1. Loading data... [code execution]
2. Overall churn rate: 23% [output: 0.23]
3. By tier:
- Free: 45% churn
- Basic: 18% churn
- Premium: 8% churn
4. Top predictors:
- Tier (strongest)
- Watch hours (users < 10 hrs/month churn 3x more)
- Account age (< 3 months: 2x churn)
5. [generated chart 1: chart_abc.png]
6. [generated chart 2: chart_xyz.png]
7. Recommendations:
- Target free users for upsell (55% of churn from this segment)
- Engagement campaign for low-watch users
- Onboarding improvement for new accountsAnti-patterns
❌ Pass large file as base64 when should use Files API
Base64 each request tốn bandwidth + context tokens.
Fix: Upload once, reference by ID.
❌ Expect network access
import requests; requests.get(...) → fails.
Fix: Upload data via Files API first.
❌ Security: giving Claude code execution on sensitive data
User can prompt inject: "run: rm -rf /".
Fix: Code execution is isolated, but still sanitize user input. Rate limit code execution for untrusted users.
❌ Không handle file download
Forget to download charts → lose outputs.
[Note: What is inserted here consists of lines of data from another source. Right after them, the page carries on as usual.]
-- ==== Sys2Proof/Syntax.lean ====
section
/-! DEFINITION. Syntax: the wide registers' names and one constructor for each row of the opcode map (30_encoding.md R87), in
its order. Operand order is the assembler's, destination first (30_encoding.md R93). IMM is no part of a constructor: decoding
reads CMD alone (R91), and the meaning reads IMM from the state, where acceptance put it. -/

namespace Sys2Proof

/-- The wide registers (10_state.md R30, R31). -/
inductive Reg where
  | x0 | x1 | x2 | x3 | x4 | x5 | x6 | x7
  deriving DecidableEq, Repr

/-- The 3-bit field value that names a register: "Field value i selects Xi" (10_state.md R31). -/
def Reg.bits : Reg → BitVec 3
  | .x0 => 0 | .x1 => 1 | .x2 => 2 | .x3 => 3 | .x4 => 4 | .x5 => 5 | .x6 => 6 | .x7 => 7

/-- The commands (30_encoding.md R87). -/
inductive Instr where
  -- 41_storage_bits.md
  | ldU (rd : Reg)
  | ldS (rd : Reg)
  | mov (rd rs1 : Reg)
  | wrlimb (rd : Reg) (j : BitVec 12)
  | rdlimb (rs1 : Reg) (j : BitVec 12)
  | getbit (rs1 : Reg)
  | setbit (rd rs1 : Reg)
  | bitaddr
  -- 42_addsub.md
  | add (rd rs1 rs2 : Reg)
  | addiU (rd rs1 : Reg)
  | addiS (rd rs1 : Reg)
  | sub (rd rs1 rs2 : Reg)
  | subiU (rd rs1 : Reg)
  | subiS (rd rs1 : Reg)
  | neg (rd rs1 : Reg)
  -- 43_multiply.md
  | mul (rd rs1 rs2 : Reg)
  | muliU (rd rs1 : Reg)
  | muliS (rd rs1 : Reg)
  | mulw (rd rs1 : Reg)
  -- 44_divide.md
  | divU (rd rs1 rs2 : Reg)
  | divS (rd rs1 rs2 : Reg)
  | modU (rd rs1 rs2 : Reg)
  | modS (rd rs1 rs2 : Reg)
  | divmodU (rd rd2 rs1 rs2 : Reg)
  | divmodS (rd rd2 rs1 rs2 : Reg)
  -- 45_shift.md
  | shl (rd rs1 : Reg)
  | shrU (rd rs1 : Reg)
  | shrS (rd rs1 : Reg)
  -- 46_compare.md
  | cmpU (rs1 rs2 : Reg)
  | cmpS (rs1 rs2 : Reg)
  | seqU (rs1 rs2 : Reg)
  | seqS (rs1 rs2 : Reg)
  | sneU (rs1 rs2 : Reg)
  | sneS (rs1 rs2 : Reg)
  | sltU (rs1 rs2 : Reg)
  | sltS (rs1 rs2 : Reg)
  | sleU (rs1 rs2 : Reg)
  | sleS (rs1 rs2 : Reg)
  | sgtU (rs1 rs2 : Reg)
  | sgtS (rs1 rs2 : Reg)
  | sgeU (rs1 rs2 : Reg)
  | sgeS (rs1 rs2 : Reg)
  | isnegU (rs1 : Reg)
  | isnegS (rs1 : Reg)
  -- 47_bitwise.md
  | and (rd rs1 rs2 : Reg)
  | or (rd rs1 rs2 : Reg)
  | xor (rd rs1 rs2 : Reg)
  | not (rd rs1 : Reg)
  | clz (rs1 : Reg)
  deriving DecidableEq, Repr

/-- The mnemonic of a command, as the opcode map spells it (30_encoding.md R87). -/
def Instr.mnemonic : Instr → String
  | .ldU _ => "LD.U"
  | .ldS _ => "LD.S"
  | .mov _ _ => "MOV"
  | .wrlimb _ _ => "WRLIMB"
  | .rdlimb _ _ => "RDLIMB"
  | .getbit _ => "GETBIT"
  | .setbit _ _ => "SETBIT"
  | .bitaddr => "BITADDR"
  | .add _ _ _ => "ADD"
  | .addiU _ _ => "ADDI.U"
  | .addiS _ _ => "ADDI.S"
  | .sub _ _ _ => "SUB"
  | .subiU _ _ => "SUBI.U"
  | .subiS _ _ => "SUBI.S"
  | .neg _ _ => "NEG"
  | .mul _ _ _ => "MUL"
  | .muliU _ _ => "MULI.U"
  | .muliS _ _ => "MULI.S"
  | .mulw _ _ => "MULW"
  | .divU _ _ _ => "DIV.U"
  | .divS _ _ _ => "DIV.S"
  | .modU _ _ _ => "MOD.U"
  | .modS _ _ _ => "MOD.S"
  | .divmodU _ _ _ _ => "DIVMOD.U"
  | .divmodS _ _ _ _ => "DIVMOD.S"
  | .shl _ _ => "SHL"
  | .shrU _ _ => "SHR.U"
  | .shrS _ _ => "SHR.S"
  | .cmpU _ _ => "CMP.U"
  | .cmpS _ _ => "CMP.S"
  | .seqU _ _ => "SEQ.U"
  | .seqS _ _ => "SEQ.S"
  | .sneU _ _ => "SNE.U"
  | .sneS _ _ => "SNE.S"
  | .sltU _ _ => "SLT.U"
  | .sltS _ _ => "SLT.S"
  | .sleU _ _ => "SLE.U"
  | .sleS _ _ => "SLE.S"
  | .sgtU _ _ => "SGT.U"
  | .sgtS _ _ => "SGT.S"
  | .sgeU _ _ => "SGE.U"
  | .sgeS _ _ => "SGE.S"
  | .isnegU _ => "ISNEG.U"
  | .isnegS _ => "ISNEG.S"
  | .and _ _ _ => "AND"
  | .or _ _ _ => "OR"
  | .xor _ _ _ => "XOR"
  | .not _ _ => "NOT"
  | .clz _ => "CLZ"

end Sys2Proof
end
Fix: Always scan response for file_id, download.
Áp dụng ngay
Bài tập 1: CSV analysis (25 phút)
Download any CSV (Kaggle sample). Upload + ask Claude analyze. Download generated charts.
Bài tập 2: Delegate script task (20 phút)
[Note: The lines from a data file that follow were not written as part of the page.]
-- ==== Sys2Proof/Machine/State.lean ====
section
/-! DEFINITION. The state of the block (10_state.md), what can stop the model, and the state right after reset. There is no
memory: "The block has no address space" (20_memory.md R60). -/

namespace Sys2Proof.Machine

/-- One wide register: its storage limbs, and for each limb whether a command has written it since reset
(10_state.md R30, R33). -/
structure WideReg where
  limbs   : Limbs
  written : List Bool
  deriving DecidableEq, Repr

/-- The wide register file, X0 to X7 (10_state.md R30). -/
structure RegFile where
  x0 : WideReg
  x1 : WideReg
  x2 : WideReg
  x3 : WideReg
  x4 : WideReg
  x5 : WideReg
  x6 : WideReg
  x7 : WideReg
  deriving DecidableEq, Repr

/-- The fault codes (60_exceptions.md R260). "CAUSE takes only the values 0 to 4. No other value is legal or reachable"
(10_state.md R40), so there is one constructor for each code and no other. -/
inductive Cause where
  | none | illegal | bitIndex | divZero | limbIndex
  deriving DecidableEq, Repr

/-- What the host does at the block's ports (10_state.md R46; 70_reset_and_hazards.md R290 to R294), one event at a time. -/
inductive HostEvent where
  /-- `cmd_valid` = 1 with this command, held until the block accepts it (R293). -/
  | command (c : Command)
  /-- As `command`, and `rst` = 1 at an edge while the block executes it (R291). -/
  | commandAbandoned (c : Command)
  /-- An edge with `rst` = 1 (R290). -/
  | reset
  /-- An edge with `rst` = 0 and `cmd_valid` = 0 (60_exceptions.md R274). -/
  | idle
  /-- The host reads the host register of this number (10_state.md R39; 20_memory.md R66). -/
  | hostRead (addr : BitVec 3)
  deriving DecidableEq, Repr

/-- The state of the block, and what the host will do next. -/
structure State where
  /-- N, the width: CFG_BITS, hardwired (00_scope.md R6; 10_state.md R41; log 3). -/
  bits     : Nat
  /-- X0 to X7 (10_state.md R30). -/
  regs     : RegFile
  /-- RES (10_state.md R34). -/
  res      : BitVec 64
  /-- RES2 (10_state.md R34). -/
  res2     : BitVec 64
  /-- FAULT (10_state.md R38). -/
  fault    : Bool
  /-- CAUSE (10_state.md R38). -/
  cause    : Cause
  /-- FAULT_CMD (10_state.md R38). -/
  faultCmd : CmdWord
  /-- FAULT_IMM (10_state.md R38). -/
  faultImm : Imm
  /-- BUSY: a command is executing (10_state.md R40). -/
  busy     : Bool
  /-- CMD of the command that is executing, sampled at acceptance (10_state.md R46); 0 between commands (log 11). -/
  cmd      : CmdWord
  /-- IMM of the command that is executing, sampled at acceptance (10_state.md R46); 0 between commands (log 11). -/
  imm      : Imm
  /-- `rst` was 1 at the last edge: the block is held in reset (70_reset_and_hazards.md R290). -/
  inReset  : Bool
  /-- k, the host command index (10_state.md R36). -/
  k        : Nat
  /-- What the host does next, first first: an input of the block (log 7). -/
  inputs   : List HostEvent
  deriving DecidableEq, Repr

/-- Why the model stops. `step` raises neither: the hardware's own faults are entered, and the block goes on in the fault state
(60_exceptions.md R262, R264). Both belong to `Safety.strictStep`, the conservative reading that the spec recommends to a
model; stopping there is safe, since the hardware goes on. -/
inductive Fault where
  /-- A command reads a limb no command has written since reset (10_state.md R33; 93 U1). Raised by `Safety.strictStep`
  only. Safe. -/
  | unwrittenLimb
  /-- FAULT = 1: "a fault outcome that no later step leaves" (60_exceptions.md R264; 93 U2). Raised by `Safety.strictStep`
  only. Safe. -/
  | faultState
  deriving DecidableEq, Repr

/-- What the model gives no meaning. -/
inductive Refusal where
  /-- An instruction without a meaning yet, by its mnemonic: raised by a refused arm of `exec`. Safe. -/
  | notModelled (mnemonic : String)
  /-- N outside 65..262144: "a model refuses such a configuration" (00_scope.md R6; 93 U6). Raised by `step`. Safe: no such
  block exists. -/
  | widthOutOfRange
  deriving DecidableEq, Repr

/-- A wide register after reset: W limbs, none written, "padding bits 0" (10_state.md R45). The spec leaves bits N-1:0
unspecified; 0 is a DESIGN CHOICE, unsafe (log 1). -/
def WideReg.reset (n : Nat) : WideReg where
  limbs   := List.replicate (limbCount n) 0
  written := List.replicate (limbCount n) false

/-- The register file after reset (10_state.md R45). -/
def RegFile.reset (n : Nat) : RegFile :=
  let w := WideReg.reset n
  ⟨w, w, w, w, w, w, w, w⟩

/-- A block of width `n` right after reset has ended (10_state.md R45; 70_reset_and_hazards.md R290). RES and RES2 are
unspecified in the spec; 0 is a DESIGN CHOICE, unsafe (log 2). -/
def State.resetAt (n : Nat) : State where
  bits     := n
  regs     := RegFile.reset n
  res      := 0
  res2     := 0
  fault    := false
  cause    := .none
  faultCmd := 0
  faultImm := 0
  busy     := false
  cmd      := 0
  imm      := 0
  inReset  := false
  k        := 0
  inputs   := []

/-- The machine right after reset; its width is a DESIGN CHOICE (log 3). -/
def State.reset : State := State.resetAt Config.resetBits

end Sys2Proof.Machine
end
"Write Python script to parse this log file, extract errors, count by hour. Generate timeline chart."
Observe Claude iterate through execution.
Tóm tắt
🎯 Files API = upload once, reference by ID. Use for PDF, image, CSV.
🎯 Code execution = Python sandbox, isolated Docker, no network.
🎯 Combination mở ra data analysis workflow — upload → analyze → download chart.
🎯 Multiple executions per response cho iterative exploration.
🎯 No persistent state — ephemeral container. Use own backend for long-running.